Service degradation – When a user’s Services are in a degraded state (slow performance, critical functions not working, etc.) an Incident should be logged. What level of degradation triggers an Incident is something I’ve written about in a previous post.
An Event occurs that increases the risk of a Service outage – Let’s say you have a server with 3 drives configured for RAID 5 and one of those drives fails. The risk of a Service outage has significantly increased. If another drive in that array fails, you will have significant data loss. Hopefully you have sufficient monitoring to alert you to the event rather than relying on someone noticing the red light on the array as they walk by, but regardless of how it is detected, an Incident should be logged.
An Event occurs that increase the risk of Service degradation – Let’s take a scenario where you have a FDDI ring with an ISDN fallback between two sites. Again, hopefully you have monitoring to tell you when your primary FDDI ring has failed but the secondary ring should be able to handle the users’ volume. What if that secondary ring goes down and you have to fail over to the ISDN connection? The users’ Services will be seriously degraded. Even though the risk of a complete Service outage is very low with this triple redundancy, the risk of Service degradation has risen dramatically when the primary ring failure occurred.

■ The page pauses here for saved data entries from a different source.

/-! ## Decoding, class by class (02 R59) -/

/-- The words of opcodes 0x00-0x1F but those of formats X and H; none where a field is reserved. A field that an opcode uses in some of its
operations only is not reserved in the others: b of PTEAMO inc and dec, a of TLBINV asid, a and b of TLBINV all (DESIGN CHOICE, log 88). -/
def decodeClass0 (opc : Nat) (h : Hdr) (w : Word) : Option Instr :=
  match opc with
  | 0x00 => req (fD w == 0 && fA w == 0 && fB w == 0 && fC w == 0 && fFn w == 0) (.nop h)
  | 0x01 => req (fD w == 0 && fA w == 0 && fB w == 0 && fC w == 0 && fFn w == 0) (.halt h)
  | 0x02 => req (fD w == 0 && fA w == 0 && fBRes w == 0 && fSlot w ≠ 7) (.br h (fSlot w) (fOff w))
  | 0x03 => req (fD w == 0 && fA w ≠ 0 && fBRes w == 0 && fSlot w ≠ 7) (.jmp h (fA w) (fSlot w) (fOff w))
  | 0x04 => req (fA w == 0 && fBRes w == 0 && fSlot w ≠ 7) (.call h (fD w) (fSlot w) (fOff w))
  | 0x05 => req (fB w == 0 && fC w == 0 && fFn w == 0) (.callr h (fD w) (fA w))
  | 0x06 => req (fD w == 0 && fB w == 0 && fC w == 0 && fFn w == 0) (.ret h (fA w))
  | 0x07 => req (fBRes w == 0 && fSlot w ≠ 7) (.loop h (fD w) (fA w) (fSlot w) (fOff w))
  | 0x08 => req (fA w == 0 && fB w == 0 && fC w == 0 && bits w 0 8 == 0)
      (.rep h (fD w) (bits w 17 3) (bits w 14 3) (bits w 11 3) (bits w 8 3))
  | 0x0B => (BarMode.dec (bits w 4 2) (fA w)).bind fun m =>
      req (bits w 16 16 == 0 && bits w 6 2 == 0) (.bar h (fD w) m (bits w 8 8) (bits w 0 4))
  | 0x0C => req (fD w == 0 && fA w == 0 && bits w 4 28 == 0) (.barb h (bits w 0 4))
  | 0x0D => (Scope.dec (fSc w)).bind fun sc => req (fD w == 0 && fSz w == 0) (.marm h (fA w) (fB w) sc (fOff w))
  | 0x0E => (decOptReg (bits w 0 1) (fA w)).bind fun t => req (bits w 1 31 == 0) (.mwait h (fD w) t)
  | 0x0F => req (fD w == 0 && fB w == 0 && fC w == 0 && fFn w == 0) (.wakeat h (fA w))
  | 0x10 => req (fA w == 0 && fB w == 0 && fC w == 0 && fFn w == 0) (.time h (fD w))
  | 0x11 => req (fA w == 0 && fB w == 0 && fC w == 0 && fFn w == 0) (.cycle h (fD w))
  | 0x12 => (Csr.dec (bits w 0 12)).bind fun c => req (fA w == 0 && bits w 12 20 == 0) (.csrr h (fD w) c)
  | 0x13 => (Csr.dec (bits w 0 12)).bind fun c => req (bits w 12 20 == 0 && c.writable) (.csrw h (fD w) (fA w) c)
  | 0x14 => (Csr.dec (bits w 0 12)).bind fun c => req (bits w 12 20 == 0 && c.writable) (.csrs h (fD w) (fA w) c)
  | 0x15 => (Csr.dec (bits w 0 12)).bind fun c => req (bits w 12 20 == 0 && c.writable) (.csrc h (fD w) (fA w) c)
  | 0x16 => req (fD w == 0 && bits w 16 16 == 0) (.trap h (fA w) (fOff16 w))
  | 0x17 => req (fD w == 0 && bits w 16 16 == 0) (.sysc h (fA w) (fOff16 w))
  | 0x18 => req (fD w == 0 && fA w == 0 && fB w == 0 && fC w == 0 && fFn w == 0) (.rft h)
  | 0x19 => (Scope.dec (bits w 0 3)).bind fun sc =>
      req (fD w == 0 && fA w == 0 && fB w == 0 && fC w == 0 && bits w 5 15 == 0 && (bit w 4 || bit w 3))
        (.fence h (bit w 4) (bit w 3) sc)
  | 0x1A => req (fD w == 0 && fB w == 0 && fC w == 0 && fFn w == 0) (.yield h (fA w))
  | 0x1B => req (fC w == 0 && fFn w == 0) (.moncfg h (fD w) (fA w) (fB w))
  | 0x1C => req (fC w == 0 && fFn w == 0) (.monrd h (fD w) (fA w) (fB w))
  | 0x1D => if fC w == 0 && bits w 2 18 == 0 then
      (match (bits w 0 2).toNat with
      | 0 => some (.tlbinvPage h (fD w) (fA w) (fB w)) | 1 => some (.tlbinvAsid h (fD w) (fA w) (fB w))
      | 2 => some (.tlbinvAll h (fD w) (fA w) (fB w)) | _ => none) else none
  | 0x1E => (Scope.dec (fSc w)).bind fun sc => if fSz w == 0 then
      (match (fAmo w).toNat with
      | 0 => some (.pteamoInc h (fD w) (fA w) (fB w) sc (fOff16 w))
      | 1 => some (.pteamoDec h (fD w) (fA w) (fB w) sc (fOff16 w))
      | 2 => req (evenReg (fB w)) (.pteamoCas h (fD w) (fA w) (fB w) sc (fOff16 w))
      | 3 => some (.pteamoOr h (fD w) (fA w) (fB w) sc (fOff16 w))
      | 4 => some (.pteamoAndn h (fD w) (fA w) (fB w) sc (fOff16 w))
      | _ => none) else none
  | _ => none

/-- The words of opcodes 0x20-0x3F but those of formats X and H; none where a field is reserved. -/
def decodeClass1 (opc : Nat) (h : Hdr) (w : Word) : Option Instr :=
  match opc with
  | 0x20 => req (fC w == 0 && fFn w == 0) (.add h (fD w) (fA w) (fB w))
  | 0x21 => req (fC w == 0 && fFn w == 0) (.sub h (fD w) (fA w) (fB w))
  | 0x22 => req (fC w == 0 && fFn w == 0) (.mul h (fD w) (fA w) (fB w))
  | 0x23 => req (fC w == 0 && fFn w == 0) (.mulh h (fD w) (fA w) (fB w))
  | 0x24 => req (fC w == 0 && fFn w == 0) (.mulhu h (fD w) (fA w) (fB w))
  | 0x25 => req (fC w == 0 && fFn w == 0) (.div h (fD w) (fA w) (fB w))
  | 0x26 => req (fC w == 0 && fFn w == 0) (.divu h (fD w) (fA w) (fB w))
  | 0x27 => req (fC w == 0 && fFn w == 0) (.rem h (fD w) (fA w) (fB w))
  | 0x28 => req (fC w == 0 && fFn w == 0) (.remu h (fD w) (fA w) (fB w))
  | 0x29 => req (fC w == 0 && fFn w == 0) (.and h (fD w) (fA w) (fB w))
  | 0x2A => req (fC w == 0 && fFn w == 0) (.or h (fD w) (fA w) (fB w))
  | 0x2B => req (fC w == 0 && fFn w == 0) (.xor h (fD w) (fA w) (fB w))
  | 0x2C => req (fC w == 0 && fFn w == 0) (.andn h (fD w) (fA w) (fB w))
  | 0x2D => req (fC w == 0 && fFn w == 0) (.shl h (fD w) (fA w) (fB w))
  | 0x2E => req (fC w == 0 && fFn w == 0) (.shr h (fD w) (fA w) (fB w))
  | 0x2F => req (fC w == 0 && fFn w == 0) (.sar h (fD w) (fA w) (fB w))
  | 0x30 => req (fC w == 0 && fFn w == 0) (.rol h (fD w) (fA w) (fB w))
  | 0x31 => req (fC w == 0 && fFn w == 0) (.min h (fD w) (fA w) (fB w))
  | 0x32 => req (fC w == 0 && fFn w == 0) (.max h (fD w) (fA w) (fB w))
  | 0x33 => req (fC w == 0 && fFn w == 0) (.minu h (fD w) (fA w) (fB w))
  | 0x34 => req (fC w == 0 && fFn w == 0) (.maxu h (fD w) (fA w) (fB w))
  | 0x35 => req (fB w == 0 && fC w == 0 && fFn w == 0) (.clz h (fD w) (fA w))
  | 0x36 => req (fB w == 0 && fC w == 0 && fFn w == 0) (.ctz h (fD w) (fA w))
  | 0x37 => req (fB w == 0 && fC w == 0 && fFn w == 0) (.popc h (fD w) (fA w))
  | 0x38 => req (fB w == 0 && fC w == 0 && bits w 13 7 == 0 && (bits w 0 6).toNat + (bits w 6 6).toNat + 1 ≤ 64)
      (.bfx h (fD w) (fA w) (bit w 12) (bits w 6 6) (bits w 0 6))
  | 0x39 => req (fC w == 0 && bits w 12 8 == 0 && (bits w 0 6).toNat + (bits w 6 6).toNat + 1 ≤ 64)
      (.bfi h (fD w) (fA w) (fB w) (bits w 6 6) (bits w 0 6))
  | 0x3A => req (fFn w == 0) (.sel h (fD w) (fA w) (fB w) (fC w))
  | 0x3B => (Cc.dec (bits w 0 4)).bind fun cc => req (fC w == 0 && bits w 5 15 == 0)
      (.cmp h (CmpDst.dec (bits w 4 1) (fD w)) (fA w) (fB w) cc)
  | 0x3C => req (fC w == 0 && fFn w == 0) (.addw h (fD w) (fA w) (fB w))
  | 0x3D => req (fC w == 0 && fFn w == 0) (.subw h (fD w) (fA w) (fB w))
  | 0x3E => req (fC w == 0 && fFn w == 0) (.mulw h (fD w) (fA w) (fB w))
  | 0x3F => req (fB w == 0 && fC w == 0 && fFn w == 0) (.bswap h (fD w) (fA w))
  | _ => none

Many IT technicians don’t understand that all of these conditions warrant the capture and recording as an Incident. This significantly affects downstream processes like Problem, Config, Change, Availability, etc., etc.
How can you plan for high Availability if you don’t capture non-service outage events? How can you identify Problems if you don’t record Incidents that don’t directly affect the users’ service perceptions?
Many tools try to automate the recording of Incidents when non-user affecting events occur, but most of them generate so many spurious events that the volume of invalid Incidents created make the feature not worth using. Only with strong correlation rules would I trust automated Incident creation.
The best thing to do is to train all the IT technicians to understand that Incidents are not just for Service outages and to have good Service Level documentation to inform IT when Service degradation should trigger Incident creation.